• [Task brief]: Write out, word for word, the part of the listing below that opens with the line containing "that hold those; notes/assumptions/12.md). -/" and closes with the line containing "inductive Refusal where", keeping both of those lines and adding no others.

[Extracted entries — start]

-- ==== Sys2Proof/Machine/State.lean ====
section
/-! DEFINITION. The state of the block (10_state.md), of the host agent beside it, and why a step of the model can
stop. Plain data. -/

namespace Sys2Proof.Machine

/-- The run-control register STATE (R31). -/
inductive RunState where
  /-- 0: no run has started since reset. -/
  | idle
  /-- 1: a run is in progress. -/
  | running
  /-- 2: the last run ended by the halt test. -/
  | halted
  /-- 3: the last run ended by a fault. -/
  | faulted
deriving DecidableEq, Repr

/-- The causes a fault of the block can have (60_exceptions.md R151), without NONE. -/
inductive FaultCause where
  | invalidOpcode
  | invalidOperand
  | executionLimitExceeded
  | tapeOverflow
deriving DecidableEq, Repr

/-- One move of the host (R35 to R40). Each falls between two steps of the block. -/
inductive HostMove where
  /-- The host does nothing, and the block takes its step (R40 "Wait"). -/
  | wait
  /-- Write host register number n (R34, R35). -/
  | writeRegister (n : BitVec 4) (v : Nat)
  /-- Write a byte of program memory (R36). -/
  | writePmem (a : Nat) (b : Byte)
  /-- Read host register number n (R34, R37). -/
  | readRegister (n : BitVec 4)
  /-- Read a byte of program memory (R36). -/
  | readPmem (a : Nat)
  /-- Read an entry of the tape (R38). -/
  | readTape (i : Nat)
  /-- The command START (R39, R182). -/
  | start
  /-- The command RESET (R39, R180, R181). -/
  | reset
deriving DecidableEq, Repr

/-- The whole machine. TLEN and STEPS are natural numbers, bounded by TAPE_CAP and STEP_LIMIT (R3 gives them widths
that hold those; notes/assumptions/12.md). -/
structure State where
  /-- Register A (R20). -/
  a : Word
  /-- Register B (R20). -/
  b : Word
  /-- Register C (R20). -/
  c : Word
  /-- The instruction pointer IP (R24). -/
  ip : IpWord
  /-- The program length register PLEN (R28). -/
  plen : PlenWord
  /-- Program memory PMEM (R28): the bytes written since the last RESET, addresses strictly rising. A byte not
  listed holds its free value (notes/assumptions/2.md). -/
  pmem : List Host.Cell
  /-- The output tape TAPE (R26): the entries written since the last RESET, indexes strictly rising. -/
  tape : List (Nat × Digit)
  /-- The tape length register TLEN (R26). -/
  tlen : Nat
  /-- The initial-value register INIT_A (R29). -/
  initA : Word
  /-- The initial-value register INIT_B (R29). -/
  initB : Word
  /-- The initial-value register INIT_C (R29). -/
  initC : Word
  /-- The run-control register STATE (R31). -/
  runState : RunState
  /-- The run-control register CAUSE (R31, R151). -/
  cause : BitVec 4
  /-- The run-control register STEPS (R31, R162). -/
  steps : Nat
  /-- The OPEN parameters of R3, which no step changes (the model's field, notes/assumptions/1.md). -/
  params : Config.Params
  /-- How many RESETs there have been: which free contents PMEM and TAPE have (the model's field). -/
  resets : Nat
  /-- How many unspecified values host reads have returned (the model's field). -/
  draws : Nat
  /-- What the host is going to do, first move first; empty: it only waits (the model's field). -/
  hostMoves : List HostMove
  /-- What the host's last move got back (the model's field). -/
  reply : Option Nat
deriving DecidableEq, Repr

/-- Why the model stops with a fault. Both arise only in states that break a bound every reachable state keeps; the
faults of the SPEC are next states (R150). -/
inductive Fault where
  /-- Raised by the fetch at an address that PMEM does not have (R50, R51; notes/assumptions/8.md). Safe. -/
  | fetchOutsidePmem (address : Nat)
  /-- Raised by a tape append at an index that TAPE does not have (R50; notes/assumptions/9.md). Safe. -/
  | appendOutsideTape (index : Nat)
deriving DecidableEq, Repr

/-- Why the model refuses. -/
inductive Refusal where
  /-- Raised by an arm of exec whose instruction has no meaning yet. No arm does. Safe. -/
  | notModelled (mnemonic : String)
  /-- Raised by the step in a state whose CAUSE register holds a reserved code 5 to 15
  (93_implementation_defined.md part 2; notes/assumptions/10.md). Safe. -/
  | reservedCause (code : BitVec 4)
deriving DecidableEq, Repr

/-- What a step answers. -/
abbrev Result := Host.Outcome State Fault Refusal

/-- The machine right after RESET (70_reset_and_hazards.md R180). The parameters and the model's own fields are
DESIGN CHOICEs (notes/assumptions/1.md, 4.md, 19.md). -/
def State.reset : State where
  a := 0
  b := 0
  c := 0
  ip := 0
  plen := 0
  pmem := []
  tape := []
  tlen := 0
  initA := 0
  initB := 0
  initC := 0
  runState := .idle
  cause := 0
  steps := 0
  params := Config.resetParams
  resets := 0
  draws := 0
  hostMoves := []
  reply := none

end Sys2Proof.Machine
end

[Extracted entries — finish]

• [Written response]:
that hold those; notes/assumptions/12.md). -/
structure State where
  /-- Register A (R20). -/
  a : Word
  /-- Register B (R20). -/
  b : Word
  /-- Register C (R20). -/
  c : Word
  /-- The instruction pointer IP (R24). -/
  ip : IpWord
  /-- The program length register PLEN (R28). -/
  plen : PlenWord
  /-- Program memory PMEM (R28): the bytes written since the last RESET, addresses strictly rising. A byte not
  listed holds its free value (notes/assumptions/2.md). -/
  pmem : List Host.Cell
  /-- The output tape TAPE (R26): the entries written since the last RESET, indexes strictly rising. -/
  tape : List (Nat × Digit)
  /-- The tape length register TLEN (R26). -/
  tlen : Nat
  /-- The initial-value register INIT_A (R29). -/
  initA : Word
  /-- The initial-value register INIT_B (R29). -/
  initB : Word
  /-- The initial-value register INIT_C (R29). -/
  initC : Word
  /-- The run-control register STATE (R31). -/
  runState : RunState
  /-- The run-control register CAUSE (R31, R151). -/
  cause : BitVec 4
  /-- The run-control register STEPS (R31, R162). -/
  steps : Nat
  /-- The OPEN parameters of R3, which no step changes (the model's field, notes/assumptions/1.md). -/
  params : Config.Params
  /-- How many RESETs there have been: which free contents PMEM and TAPE have (the model's field). -/
  resets : Nat
  /-- How many unspecified values host reads have returned (the model's field). -/
  draws : Nat
  /-- What the host is going to do, first move first; empty: it only waits (the model's field). -/
  hostMoves : List HostMove
  /-- What the host's last move got back (the model's field). -/
  reply : Option Nat
deriving DecidableEq, Repr

/-- Why the model stops with a fault. Both arise only in states that break a bound every reachable state keeps; the
faults of the SPEC are next states (R150). -/
inductive Fault where
  /-- Raised by the fetch at an address that PMEM does not have (R50, R51; notes/assumptions/8.md). Safe. -/
  | fetchOutsidePmem (address : Nat)
  /-- Raised by a tape append at an index that TAPE does not have (R50; notes/assumptions/9.md). Safe. -/
  | appendOutsideTape (index : Nat)
deriving DecidableEq, Repr

/-- Why the model refuses. -/
inductive Refusal where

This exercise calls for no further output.